QSAR Lab, Trzy Lipy 3, 80-172, Gdańsk, Poland.
QSAR Lab, Trzy Lipy 3, 80-172, Gdańsk, Poland.
Chemosphere. 2023 Nov;340:139965. doi: 10.1016/j.chemosphere.2023.139965. Epub 2023 Aug 24.
This work aimed to verify whether it is possible to extend the applicability domain (AD) of existing QSPR (Quantitative Structure-Property Relationship) models by employing a strategy involving additional quantum-chemical calculations. We selected two published QSPR models: for water solubility, logS, and vapor pressure, logVP of PFAS as case studies. We aimed to enlarge set of compounds used to build the model by applying factorial planning to plan the augmentation of the set of these compounds based on their structural features (descriptors). Next, we used the COSMO-RS model to calculate the logS and logVP for selected chemicals. This allowed filling gaps in the experimental data for further training QSPR models. We improved the published models by significantly extending number of compounds for which theoretical predictions are reliable (i.e., extending the AD). Additionally, we performed external validation that had not been carried out in original models. To test effectiveness of the AD extension, we screened 4519 PFAS from NORMAN Database. The number of compounds outside the domain was reduced comparing the original model for both properties. Our work shows that combining physics-based methods with data-driven models can significantly improve the performance of predictions of phys-chem properties relevant for the chemical risk assessment.

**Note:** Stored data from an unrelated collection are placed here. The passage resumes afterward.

theorem State.Canonical.returnFeed (h : s.Canonical) {f} : (s.returnFeed f).Canonical := h.setFld.setFeed.feedPhy
theorem State.Canonical.sleepEnter (h : s.Canonical) {w} : (s.sleepEnter w).Canonical := .ite h (h.setFld.elseOr fun k => k.withPwr)
theorem State.Canonical.setRecess (h : s.Canonical) {r} : (s.setRecess r).Canonical := h.withPwr
theorem State.Canonical.noteQuiet (h : s.Canonical) : s.noteQuiet.Canonical := h.setRecess

theorem State.Canonical.recessAsk (h : s.Canonical) {number} : (s.recessAsk number).Canonical :=
  .ite h <| .ite h.advanceTo.setFld.setFld.setRecess h.advanceTo.setFld.setFld.setRecess.riserSend

theorem State.Canonical.recessAnswer (h : s.Canonical) {port number carries} : (s.recessAnswer port number carries).Canonical := by
  unfold State.recessAnswer
  split
  · exact h.setRecess.riserSend
  · exact h.riserSend

theorem State.Canonical.recessGranted (h : s.Canonical) {port number} : (s.recessGranted port number).Canonical :=
  .ite (h.setRecess.elseOr fun k => k.setFld.setRecess) h

theorem State.Canonical.recessRefused (h : s.Canonical) {port reason} : (s.recessRefused port reason).Canonical :=
  h.setFld.setFld.setFld.setRecess

theorem State.Canonical.recessLapse (h : s.Canonical) {port} : (s.recessLapse port).Canonical := by
  unfold State.recessLapse
  split
  · exact h.advanceTo.setRecess
  · exact h.advanceTo.setFld.setRecess
  · exact h

theorem State.Canonical.wakeRx (h : s.Canonical) {port propagate} : (s.wakeRx port propagate).Canonical :=
  h.wakeRequest.orElse fun k => k.setRecess.riserSend

theorem State.Canonical.wakeAgain (h : s.Canonical) {port} : (s.wakeAgain port).Canonical := by
  unfold State.wakeAgain
  split
  · exact .ite h.setRecess h.advanceTo.riserSend
  · exact h

theorem State.Canonical.saveTime (h : s.Canonical) : s.saveTime.Canonical := h.locketWrite

theorem State.Canonical.pfRecord (h : s.Canonical) {state last cause written lost} : (s.pfRecord state last cause written lost).Canonical :=
  h.locketWrite.locketWrite.locketWrite

theorem State.Canonical.pfFlush (h : s.Canonical) : s.pfFlush.1.Canonical := h.ringErase.withEvt

theorem State.Canonical.finishSwitch (h : s.Canonical) : s.finishSwitch.Canonical := by
  unfold State.finishSwitch
  split
  · exact .ite (h.dropPeriods.foldl fun _ _ k => k.switchRelease) h
  · exact h

theorem State.Canonical.allOff (h : s.Canonical) : s.allOff.Canonical :=
  (h.setBit.outputsUpdate.daliSettleAll.foldl fun _ _ k => k.setBit).withPwr

theorem State.Canonical.failCheckpoint (h : s.Canonical) {whole} : (s.failCheckpoint whole).Canonical := by
  unfold State.failCheckpoint
  dsimp only
  split
  · exact h.checkpoint
  · split
    · exact h.checkpoint.withScan
    · exact h.checkpoint

theorem State.Canonical.powerFail (h : s.Canonical) {cut last} : (s.powerFail cut last).Canonical := by
  unfold State.powerFail
  extract_lets st cause t early u v _ w x ends y
  have hx : x.Canonical := State.Canonical.pfRecord <| State.Canonical.withdrawAll <| State.Canonical.saveTime <|
    (h.sleepCommit.orElse fun k => k.incSat).setBit.withPwr
  have hy : y.Canonical := hx.orElse fun k => k.finishSwitch.scanStop.foldl fun _ _ k => k.opFault
  clear_value y
  exact .ite h <| State.Canonical.pfRecord <| State.Canonical.allOff <| State.Canonical.enterBattery <|
    (State.Canonical.orElse (.fst_ite hy.pfFlush hy.fst) fun k => k.failCheckpoint).orElse fun k => k.energyStep

/-! ### Machine/StartOps -/

theorem State.Canonical.afterReset (h : s.Canonical) {power} : (s.afterReset power).Canonical := ⟨rfl, h.locket, rfl, h.charm⟩

theorem State.Canonical.completeChange (h : s.Canonical) {old} : (s.completeChange old).Canonical :=
  h.changeLocket.changeEffects.setFld.changeEvent

theorem State.Canonical.attrCheck (h : s.Canonical) : s.attrCheck.Canonical := .ite h h.locketPut.emptySlots.sealLine1.record

theorem State.Canonical.withKeyLost (h : s.Canonical) {key n} :
    State.Canonical { s with key := key, scan := { s.scan with retentiveLost := n } } :=
  ⟨h.mem, h.locket, h.lpddr, h.charm⟩

theorem State.Canonical.locketCheck (h : s.Canonical) : s.locketCheck.1.Canonical := by
  unfold State.locketCheck
  extract_lets tampered lost old ahead t u v
  have ht : t.Canonical := h.setBit.newNonce
  have hu : u.Canonical := ht.setFld.setFld
  have hv : v.Canonical := .ite hu.setBit hu.random256.locketPut.setBit.setFld
  clear_value t u v
  exact .fst_ite hv.emptySlots.sealLine1.setFld.withKeyLost.fst (.fst_ite ht.completeChange.fst ht.attrCheck.fst)

theorem State.Canonical.evtStart (h : s.Canonical) {lost} : (s.evtStart lost).Canonical := by
  unfold State.evtStart
  extract_lets w state last cause seqs _ t boot u v x
  have ht : t.Canonical := by
    unfold t
    cases seqs with
    | nil => exact h
    | cons n rest => exact h.withEvt
  have hx : x.Canonical := (ht.locketWrite.setFld.orElse fun k => k.setBit).evtRegs
  clear_value x
  exact hx.elseOr fun k => (k.setFld.setFld.wr.orElse fun k => k.setBit.record).record.locketWrite

theorem State.Canonical.timeStart (h : s.Canonical) {lost} : (s.timeStart lost).Canonical := .ite h.record h.withTime.wr.wr

theorem State.Canonical.fwuStart (h : s.Canonical) : s.fwuStart.1.Canonical := by
  unfold State.fwuStart
  split
  · dsimp only
    split
    · exact h.failTrial.setBit.setRunning
    · exact h.failTrial.setBit
  · split
    · exact h.setRunning
    · exact h

theorem State.Canonical.controlReset (h : s.Canonical) {cause} : (s.controlReset cause).Canonical :=
  (((h.wr.changeCut.afterReset.wr.locketCheck.fwuStart.evtStart.orElse fun k => k.record).orElse fun k => k.setBit.record).orElse
    fun k => k.record.nextFree).timeStart

theorem State.Canonical.powerOn (h : s.Canonical) : s.powerOn.Canonical :=
  .ite h (h.meterStart.withSafe.controlReset.setFld.setFld.setBit.wr.setFld.setBit.elseOr fun k => k.setBit)

theorem State.Canonical.warmReset (h : s.Canonical) {cause} : (s.warmReset cause).Canonical := .ite h h.controlReset

theorem State.Canonical.rollSettle (h : s.Canonical) : s.rollSettle.Canonical :=
  .ite h ((h.foldl fun _ _ k => .ite k.setBit k).orElse fun k => k.setBit.setFld)

theorem State.Canonical.startScan (h : s.Canonical) : s.startScan.Canonical :=
  .ite h ((h.placeGroups.foldl fun _ _ k => k.setLesson).showId.restartScan.elseOr fun k => k.wr)

theorem State.Canonical.wipeArea (h : s.Canonical) {x} : (s.wipeArea x).Canonical := by
  unfold State.wipeArea
  split
  · exact .ite h.setFwSlot.setSlotState h
  · exact h

theorem State.Canonical.reErase (h : s.Canonical) {p} : (s.reErase p).Canonical :=
  h.withNand.wipeArea.record.nextFree.orElse fun k => k.withNand.incSat.record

这项工作旨在验证通过采用涉及额外量子化学计算的策略,是否可以扩展现有定量结构-性质关系 (QSPR) 模型的适用性域 (AD)。我们选择了两个已发表的 QSPR 模型:作为案例研究,用于水溶解度、logS 和蒸气压、logVP 的 PFAS。我们旨在通过应用析因规划来扩大模型中化合物的集合,从而根据其结构特征(描述符)来规划这些化合物的集合的扩充。接下来,我们使用 COSMO-RS 模型计算选定化学品的 logS 和 logVP。这允许为进一步训练 QSPR 模型填补实验数据中的空白。我们通过显著扩展理论预测可靠的化合物数量(即扩展 AD)来改进已发表的模型。此外,我们进行了原始模型中未进行的外部验证。为了测试 AD 扩展的有效性,我们从 NORMAN 数据库中筛选了 4519 种 PFAS。与两种特性的原始模型相比,超出该范围的化合物数量减少了。我们的工作表明,将基于物理的方法与数据驱动的模型相结合,可以显著提高与化学风险评估相关的物理化学性质预测的性能。